5) Posterior Predictive Projection

start_date <- min(example_data$date)
forecast_end <- as.Date("2024-09-30")
forecast_time <- 0:as.integer(forecast_end - start_date)

fc <- chlaa_forecast_from_fit(
  fit = fit,
  pars = pars_start,
  time = forecast_time,
  vars = "inc_symptoms",
  include_cases = TRUE,
  quantiles = c(0.025, 0.125, 0.25, 0.5, 0.75, 0.875, 0.975),
  n_draws = 80,
  burnin = 0.25,
  thin = 2,
  seed = 42,
  dt = 1,
  n_particles = 1
)

f_cases <- fc[fc$variable == "cases", ]
f_cases$date <- start_date + f_cases$time

obs <- example_data

# Overlay style mirrors the narrative used in the paper figures:
# historical line, mean projection, and nested uncertainty bands.
ggplot() +
  geom_line(data = obs, aes(x = date, y = cases, colour = "Historical data"), linewidth = 0.5) +
  geom_line(data = f_cases, aes(x = date, y = mean, colour = "Mean projection"), linewidth = 0.7) +
  geom_line(data = f_cases, aes(x = date, y = q0p25, colour = "50% UI"), linewidth = 0.5) +
  geom_line(data = f_cases, aes(x = date, y = q0p75, colour = "50% UI"), linewidth = 0.5) +
  geom_line(data = f_cases, aes(x = date, y = q0p125, colour = "75% UI"), linewidth = 0.4, linetype = 2) +
  geom_line(data = f_cases, aes(x = date, y = q0p875, colour = "75% UI"), linewidth = 0.4, linetype = 2) +
  geom_line(data = f_cases, aes(x = date, y = q0p025, colour = "95% UI"), linewidth = 0.4) +
  geom_line(data = f_cases, aes(x = date, y = q0p975, colour = "95% UI"), linewidth = 0.4) +
  scale_colour_manual(values = c(
    "Historical data" = "black",
    "Mean projection" = "#2c7f62",
    "50% UI" = "#b88a66",
    "75% UI" = "#8c8c8c",
    "95% UI" = "#9a3b32"
  )) +
  labs(
    x = "Date",
    y = "Reported cholera cases/day",
    colour = NULL,
    title = "Historical data and fitted model projection"
  ) +
  theme_minimal()

Interpretation

This fitting run is intentionally compact to stay CI-friendly while still showing the full workflow.
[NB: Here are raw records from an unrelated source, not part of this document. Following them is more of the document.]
/-! ## PROBE (03 R114, R115) -/

/-- EXIT of the route that owns the cell, by the route directory; none without a live entry. -/
def ownerExit (x : DieSt) (c : CellRec) : Option Nat := (dirOf x c.foreign c.ownerRoute).map (·.exit)
/-- ENTRANCE of the route that owns the cell, by the route directory. -/
def ownerEntrance (x : DieSt) (c : CellRec) : Option Nat := (dirOf x c.foreign c.ownerRoute).map (·.entrance)

/-- The cell is OVERLAP_LOCKED by a route whose EXIT is the ENTRANCE of route `r` (03 Table 3.11, R133). -/
def takeoverOf (x : DieSt) (fg : Bool) (r : BitVec 13) (c : CellRec) : Bool :=
  c.owned && decide (c.lock = lockOVERLAP) && !lockedBy c fg r &&
    (match dirOf x fg r with
     | some q => decide (ownerExit x c = some q.entrance)
     | none => false)

/-- What the mark-only rows of Table 3.11 do with the mark that stands on the port by which the token enters: nothing in the
way, an older or dead mark, or a younger one (01 R26). -/
inductive PortMark where
  | clear
  | older
  | younger (fg : Bool) (r : BitVec 13)

/-- The mark on port `p` against the route. -/
def portMark (cx : Ctx) (x : DieSt) (fg : Bool) (r : BitVec 13) (c : CellRec) (p : Nat) : PortMark :=
  let m := markOf c p
  if !markValid m || markOfRoute fg r m then .clear
  else
    let o := (decide (markKind m = kFOREIGN), markRoute m)
    match otherOlder cx x fg r o with
    | some false => .younger o.1 o.2
    | _ => .older

/-- The topology row: the next track entry is joined to a port that the token may leave by. -/
def topologyOk (c : CellRec) (s : StepRec) (dport : BitVec 2) : Bool :=
  s.side ||
    (match s.nextTrack with
     | none => true
     | some (m, q) =>
       (reach c s.pos dport.toNat).any (fun p =>
         isTrackLink (portOf c p) && decide (adjCell (portOf c p) = m) && decide (adjPort (portOf c p) = q.toNat)))

/-- The rows of Table 3.11 whose action is Mark alone: locked by this route, shared, takeover. -/
def markOnly (x : DieSt) (t : Token) (s : StepRec) (c : CellRec) : Bool :=
  lockedBy c (isForeign t) t.route || (c.owned && sharedCls c) ||
    (takeoverOf x (isForeign t) t.route c && (inPos c s.pos || !isPointLike c))

/-- The refusal that Table 3.11 gives after the topology and BOUNDARY rows, if any; `none` means mark. In the rows whose action
is Mark alone, an older request's mark on the port prevails (01 R26). -/
def probeRefusal (cx : Ctx) (x : DieSt) (n : Nat) (t : Token) (s : StepRec) (c : CellRec) : Option (BitVec 8) :=
  let fg := isForeign t
  let movable := isPointLike c && !inPos c s.pos
  if getA false x.zoneOut n then some rnZONE
  else if coded .lock c = lockBLOCKED then some rnBLOCKED
  else if coded .lock c = lockUNKNOWN then some rnUNKNOWN
  else if markOnly x t s c then
    (match portMark cx x fg t.route c t.dport.toNat with
     | .older => some rnCONFLICT
     | _ => none)
  else if c.owned then some rnLOCKED
  else if movable && (supplyOrOutput c || hasFault c fCALL) then some rnIMMOVABLE
  else if movable && decide (coded .occ c ≠ occCLEAR) then some rnOCCUPIED
  else if barred cx x fg t.route c then some rnCONFLICT
  else none

/-- The marks that a marking PROBE overwrites, with the NACKs to their routes: on a cell that is not locked those of every younger
route (Table 3.11), in the rows whose action is Mark alone the younger mark on the port itself (01 R26). -/
def probeOusts (cx : Ctx) (x : DieSt) (n : Nat) (t : Token) (s : StepRec) (c : CellRec) : CellRec × List Token :=
  if markOnly x t s c then
    match portMark cx x (isForeign t) t.route c t.dport.toNat with
    | .younger fg r => (c, [nackTo x n fg r rnCONFLICT])
    | _ => (c, [])
  else ousted x n (isForeign t) t.route c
For substantive analyses, increase chain length, particles, and number of seeds, and carry posterior uncertainty through counterfactual and economic decision analysis. Because the observed data are now paper-derived, the fitted trajectory should resemble the historical outbreak shape shown in Milano et al. more closely than synthetic examples.